What happen if you execute the following when logged in as root and then as the same user that the Ambari agents run as (changing the host and realm to match your installation):

/usr/share/centrifydc/kerberos/bin/kinit -l 5m -c /var/lib/ambari-agent/tmp/web_alert_cc_4610ec9b283dcfc90bc6df1e519e1c52 -kt /etc/security/keytabs/spnego.service.keytab HTTP/abcd_fqdn.com@Realm.COM

Note: to get the principal(s) listed in a keytab file you can do:

klist -kte /etc/security/keytabs/spnego.service.keytab

avatar
Expert Contributor
  • when I do klist, It shows below output:

klist /var/lib/ambari-agent/tmp/web_alert_cc_4610ec9b283dcfc90bc6df1e519e1c52 Ticket cache: FILE:/var/lib/ambari-agent/tmp/web_alert_cc_4610ec9b283dcfc90bc6df1e519e1c52 Default principal: HTTP/abcd_fqdn@REALM.COM Valid starting Expires Service principal 07/26/16 08:42:28 07/26/16 08:47:28 krbtgt/REALM.COM@REALM.COM

  • When I run below command it just execute and didn't give any error in the output
/usr/share/centrifydc/kerberos/bin/kinit -l 5m -c /var/lib/ambari-agent/tmp/web_alert_cc_4610ec9b283dcfc90bc6df1e519e1c52 -kt /etc/security/keytabs/spnego.service.keytab HTTP/abcd_fqdn.com@REALM.COM

avatar

Then it appears that things are looking pretty good.

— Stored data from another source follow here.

/-- R10, with R137 for STANDALONE: the conditions of admission in the order in which they are evaluated, each with its
note. -/
def State.admissionRules (s : State) (g : Nat) : List (Prop × Note) :=
  [ (s.sup.mode = .coordinating ∨ (s.sup.mode = .standalone ∧
      ∃ a, (s.group g).age = some a ∧ (s.group g).defn.interval + s.figures.grace ≤ a), .mode),
    (s.calendar.valid = true, .time),
    (s.inputs.mains = .on, .mains),
    (s.inputs.outageHold = 0, .outage),
    (s.inputs.inhibit = .inactive, .inhibit),
    ((s.group g).held = false, .held),
    ((s.group g).backoff = 0, .backoff),
    (s.HoursOpen g, .window),
    (∃ n ∈ (s.group g).defn.members, s.CanTest n, .noMember),
    ((s.sup.mode = .standalone → s.ownSet = []) ∧
      (s.sup.mode ≠ .standalone →
        s.ownSet.length < s.figures.reducedLimit ∧
          (s.groupsIn (fun st => decide (st = .proposed ∨ st = .testing))).length < 2), .setFull),
    (∀ h ∈ s.ownSet, (s.group g).defn.conflicts (s.group h).defn.home (s.group h).defn.neighbours = false, .conflictOwn),
    (∀ e ∈ s.view, g ∉ e.mask, .conflictPeer),
    (s.overflow = none, .overflow),
    ((s.sup.mode = .standalone → s.ownWeight + (s.group g).weight ≤ s.figures.cap) ∧
      (s.sup.mode ≠ .standalone → s.viewLoad + s.ownWeight + (s.group g).weight ≤ s.figures.cap), .load) ]

/-- R40: the checks at the expiry of the hold of group `g`. -/
structure State.HoldMayTest (s : State) (g : Nat) : Prop where
  mode : s.sup.mode = .coordinating ∨ s.sup.mode = .standalone
  mains : s.inputs.mains = .on
  outage : s.inputs.outageHold = 0
  inhibit : s.inputs.inhibit = .inactive
  window : s.HoursOpen g
  member : ∃ n ∈ (s.group g).defn.members, s.CanTest n
  peer : ∀ e ∈ s.view, g ∈ e.mask → e.full ≠ none ∧ e.phase = .proposed

/-- R80: the result of a test, from the members' test states. -/
def ResultOf (tests : List TestState) (r : GResult) : Prop :=
  let passed := TestState.passed ∈ tests
  let allPassed := ∀ st ∈ tests, st ≠ .excluded → st = .passed
  let early := TestState.failedEarly ∈ tests
  (r = .pass ∧ passed ∧ allPassed) ∨ (r = .part ∧ passed ∧ ¬ allPassed) ∨ (r = .fail ∧ ¬ passed ∧ early) ∨
    (r = .noResponse ∧ ¬ passed ∧ ¬ early)

/-- R83: the recharge after a test of group `gr` that ended `e` whole minutes in. -/
def Group.RechargeAfter (gr : Group) (e : Nat) : Nat :=
  min (60 * gr.defn.rechargeHours)
    (max 60 ⌈(60 * gr.defn.rechargeHours * e : ℚ) / (gr.defn.minutes : ℚ)⌉₊)

/-- R33, R16: group `g` has been withdrawn: DUE, without a claim, with its backoff, and otherwise as it was. -/
def Withdrawn (g : Nat) (s t : State) : Prop :=
  t.group g =
    { s.group g with
      state := .due, claim := none,
      backoff := 2 + (1023 - (s.group g).claimUrgency) / 64 + s.figures.address % 8 }

/-- A frame is held for transmission, in the queue or in the backlog. -/
def Waits (f : TxFrame) (t : State) : Prop := f ∈ t.line.waiting ∨ f ∈ t.line.backlog

/-- R146: the waiting frames after a protocol frame is offered to a queue with room: it takes the place of the one it merges
with, a CLAIM of the same group or a RELEASE of the same group, or joins the end. -/
def joined (f : TxFrame) (waiting : List TxFrame) : List TxFrame :=
  if waiting.any f.mergesWith = true then waiting.map (fun w => if f.mergesWith w = true then f else w)
  else waiting ++ [f]

/-- R146, R147: a CLAIM or RELEASE has been offered to line `l`: it is held, and a line with room and an empty backlog takes it
and is otherwise as it was. -/
def Offered (f : TxFrame) (l : Line) (t : State) : Prop :=
  Waits f t ∧ (l.size < 12 → l.backlog = [] → t.line = { l with waiting := joined f l.waiting })

/-- R33, R146, R148: what the withdrawal of a PROPOSED group with reason `r` leaves of a line whose queue has room and whose
backlog is empty: its PROPOSED CLAIM is gone, waiting or current, and its RELEASE waits. An access that waited for a slot with
that CLAIM, or with nothing else in the queue, begins anew (log 40). -/
def Line.afterWithdrawal (l : Line) (g : Nat) (r : Reason) : Line :=
  let left := l.waiting.filter (fun f => !f.proposalOf g)
  let dropped := l.current.any (fun c => c.frame.proposalOf g)
  { l with
    waiting := joined (.release g r) left
    current := if dropped = true then none else l.current
    slot := if dropped = true ∨ (left = [] ∧ l.current = none) then none else l.slot }

/-- R89: the history lines that the end of the test of group `g` offers, in the order of its member list: one for each member
that has a result. `s` is the state before the end and `t` the one after. -/
def linesOf (g : Nat) (s t : State) : List HistLine :=
  (s.group g).defn.members.filterMap (fun n =>
    (t.lum n).test.result.map (fun r =>
      { lum := n, time := ((s.group g).testStart.map TestStart.minute).getD 0, group := g, result := r,
        achieved := (t.lum n).achieved, volts := ((t.lum n).lastGood.map GoodReply.volts).getD 0#8 }))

Is the alert still appearing? It may have been a hiccup where multiple threads were attempting to refresh that cache at the same time. I think in older versions of Ambari this was a problem every-so-often.

What version of Ambari are you using?

avatar
Expert Contributor

Ambari version is 2.1.2

avatar
Super Collaborator

It could be https://issues.apache.org/jira/browse/AMBARI-14847, a problem with concurrent kinit calls. This was fixed in Ambari 2.2.2 - which version of Ambari is this?

avatar
Expert Contributor

Ambari version is 2.1.2

avatar
Super Collaborator

So, it sounds like AMBARI-14847 is the problem. If you upgrade to Ambari 2.2.2, that should resolve it.